In psychology, grit is a positive, non-cognitive trait based on an individual's perseverance of effort combined with the passion for a particular long-term goal or end state (a powerful motivation to achieve an objective). This perseverance of effort promotes the overcoming of obstacles or challenges that lie on the path to accomplishment and serves as a driving force in achievement realization. Distinct but commonly associated concepts within the field of psychology include "perseverance", "hardiness", "resilience", "ambition", "need for achievement" and "conscientiousness". These constructs can be conceptualized as individual differences related to the accomplishment of work rather than talent or ability. This distinction was brought into focus in 1907 when William James challenged the field to further investigate how certain individuals are capable of accessing richer trait reservoirs enabling them to accomplish more than the average person, but the construct dates back at least to Francis Galton, and the ideals of persistence and tenacity have been understood as a virtue at least since Aristotle.

Definition
Grit was defined as "perseverance and passion for long-term goals" by psychologist Angela Duckworth and colleagues, who extensively studied grit as a personality trait. They observed that individuals high in grit were able to maintain their determination and motivation over long periods despite experiences with failure and adversity. They concluded that grit is a better predictor of success than intellectual talent (IQ), based on their evaluation of educational attainment by adults, GPA among Ivy League undergraduates, dropout rate of cadets at West Point US Military Academy, and ranking in the National Spelling Bee.

Earlier studies of achievement often emphasized the notion that high-achieving individuals typically possess traits above and beyond that of normal ability. Duckworth et al. emphasized that grit is a better predictor of achievement than intellectual talent (IQ), because grit serves as the overriding factor that provides the stamina required to "stay the course" amid challenges and setbacks.

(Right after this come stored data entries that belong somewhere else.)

-- ==== Sys2Proof/Machine/Xkry.lean ====
section
/-!
DEFINITION. The Xkry extension (R52 to R65): broadcasts, starts, stops and holds, waits, hand registers, context images, child
packets and events.
-/

namespace Sys2Proof.Machine

/-! ## Hands of the current farm (R48, R53) -/

/-- Hand `k` of core `c` is in the current farm of the core's reeve. -/
def farmHand (s : State) (c k : Nat) : Bool :=
  (s.reeve c).hmask.getLsbD k && decide ((s.hand (c * 16 + k)).farm = (s.reeve c).hfarm)

/-- The hands that a mask operand names (R53). -/
def maskHands (s : State) (c : Nat) (m : Word) : List Nat := (List.range 16).filter fun k => m.getLsbD k && farmHand s c k

/-- The result mask of a list of hands. -/
def handMask (ks : List Nat) : Word := ks.foldl (fun v k => v ||| (1#64 <<< k)) 0

/-- The state of a hand as its reeve reads it (R48). -/
def seenState (s : State) (c k : Nat) : HState := if farmHand s c k then (s.hand (c * 16 + k)).st else .off

/-- What `kstat` reads (R58). -/
def kstatWord (s : State) (c : Nat) : Word :=
  nat64 ((List.range 16).foldl (fun v k => v + (seenState s c k).code * 16 ^ k) 0)

/-! ## Operands in memory -/

/-- The bytes of an operand of the running reeve; those of another node or of the host come back first, and the instruction then
runs again (R305, R212). -/
def rvOperand (s : State) (addr : Word) (n : Nat) (rx : Bool) (done : State → List Byte → State) : State :=
  match s.rv.dbuf with
  | some (a, bs) =>
    if a = addr ∧ bs.length = n then done s bs
    else s.setReeve s.curReeve { s.rv with dbuf := none }
  | none => rvRead s addr n .load rx .read .data 4 fun u _ bs => done u bs

/-- A release at core or device scope waits until base dies have replied to the reeve's earlier writes past the caches (R273, R278). -/
def whenReleased (s t : State) : State := if s.rv.dieWrites = [] then t else s

/-! ## `kbc`, `kgo` (R54, R55) -/

/-- No stop or hold request pends at a hand. -/
def Hand.unrequested (x : Hand) : Bool := x.stopReq.isNone && !x.holdDue && !x.draining && !x.leaving

/-- An Idle hand of the farm without a pending request. -/
def accepts (s : State) (c k : Nat) : Bool :=
  decide (seenState s c k = .idle) && (s.hand (c * 16 + k)).unrequested

/-- A hand accepts a broadcast block (R54). -/
def acceptBlock (base : Word) (bytes : List Byte) (x : Hand) : Hand :=
  { x with cur := some { base := base.toNat, bytes := bytes, failed := none }, nxt := none, pc := base, blk := base.toNat, st := .block }

/-- The hands `ks` of core `c` changed by `f`. -/
def updHands (s : State) (c : Nat) (ks : List Nat) (f : Hand → Hand) : State :=
  ks.foldl (fun t k => t.setHand (c * 16 + k) (f (t.hand (c * 16 + k)))) s

/-- X[d] ← v for the running reeve, and the next instruction. -/
def kDone (s : State) (d : Reg) (v : Word) : State := rvSet s d v 4

/-- `kbc` (R54). -/
def execKbc (d a b : Reg) (s : State) : Res :=
  .next <|
    let addr := s.rv.rd a
    let m := s.rv.rd b
    if addr.toNat % 64 ≠ 0 then rvTrap s 4 addr
    else whenReleased s <| rvOperand s addr 64 true fun t bytes =>
      let ks := (maskHands t t.curReeve m).filter (accepts t t.curReeve)
      kDone (updHands t t.curReeve ks (acceptBlock addr bytes)) d (handMask ks)

/-- `kgo` (R55): the started hands fetch their first block anew. -/
def execKgo (d a b : Reg) (s : State) : Res :=
  .next <|
    let addr := s.rv.rd a
    if addr.getLsbD 0 ∨ 2 ^ 48 ≤ addr.toNat then rvTrap s 2 0
    else whenReleased s <|
      let ks := (maskHands s s.curReeve (s.rv.rd b)).filter (accepts s s.curReeve)
      kDone (updHands s s.curReeve ks fun x => { x with st := .fetch, pc := addr, cur := none, nxt := none }) d (handMask ks)

/-! ## `kstop` (R56) -/

/-- A stop or abandon request at a hand; at a quiet hand it takes effect at once (R50, R56).  It supersedes a hold that the reeve
asked for before (R63); one asked for later takes effect after it (R50). -/
def requestStop (abandon : Bool) (s : State) (h : Nat) : State :=
  let x := s.hand h
  let ab := abandon || decide (x.stopReq = some true)
  let earlier := decide (x.holdReq = some .reeve)
  let t := s.setHand h { x with
    stopReq := some ab, holdReq := if earlier then none else x.holdReq, draining := x.draining && (!earlier || x.placed) }
  if x.st.quiet then takeRequests t h else t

Marcus Crede and colleagues later observed that the contribution of grit to the prediction of success mostly stems from the perseverance of effort, and they questioned the inclusion of consistency of interest (passion) as one of the aspects of grit, as defined by Duckworth et al.

Positive psychology
Grit ties in with positive psychology and in particular, with perseverance. As mentioned earlier, the ability to stick with and pursue a goal over a long period is an important aspect of grit. This area of positive psychology has been interested in the process of perseverance as a positive indicator of long term success. A 2014 study by Von Culin, Tsukayama and Duckworth found that individual differences in grit and its two component facets—perseverance of effort and consistency of interests over time—may derive in part from differences in what makes people happy.

Intelligence
One of the best predictors of future achievement has been intelligence. This relationship has been found in scholastic achievement as well as in job performance. As such, one might expect that grit would be strongly correlated with intelligence. In fact, this prompted one of the early questions asked in grit research, "Why do some individuals accomplish more than others of equal intelligence?". Somewhat surprisingly, in four separate samples, grit was found to be either orthogonal to or slightly inversely correlated with intelligence. This means that grit, unlike many traditional measures of performance, is not tied to intelligence. The researchers suggested that this helps explain why some very intelligent individuals do not consistently perform well over long periods.

Personality measure
The grit measure has been compared to the Big Five personality traits, which are a group of broad personality dimensions consisting of openness to experience, conscientiousness, extraversion, agreeableness, and neuroticism. In one study by Duckworth and Quinn (2009), the Short Grit Scale (Grit–S) and 12-item self-report measure of grit (Grit–O) measuring grit was strongly correlated with conscientiousness (r = 0.77, p < 0.001 and r = 0.73, p < 0.001). A large study of twins measuring both conscientiousness and grit found that they had a genetic correlation of 0.86. A subsequent meta-analysis found that the grit was functionally a measure of conscientiousness. Despite these high correlations with conscientiousness, it is suggested that grit is more strongly associated with longer term and multi-year goals such as education. Large studies suggest only weak links of grit to these long term goals, much smaller than links to IQ and to conscientiousness. Grit is also similar to need for achievement, but is suggested to relate to extremely long-term goals pursued without positive feedback, while need for achievement is suggested to lack this long-term component.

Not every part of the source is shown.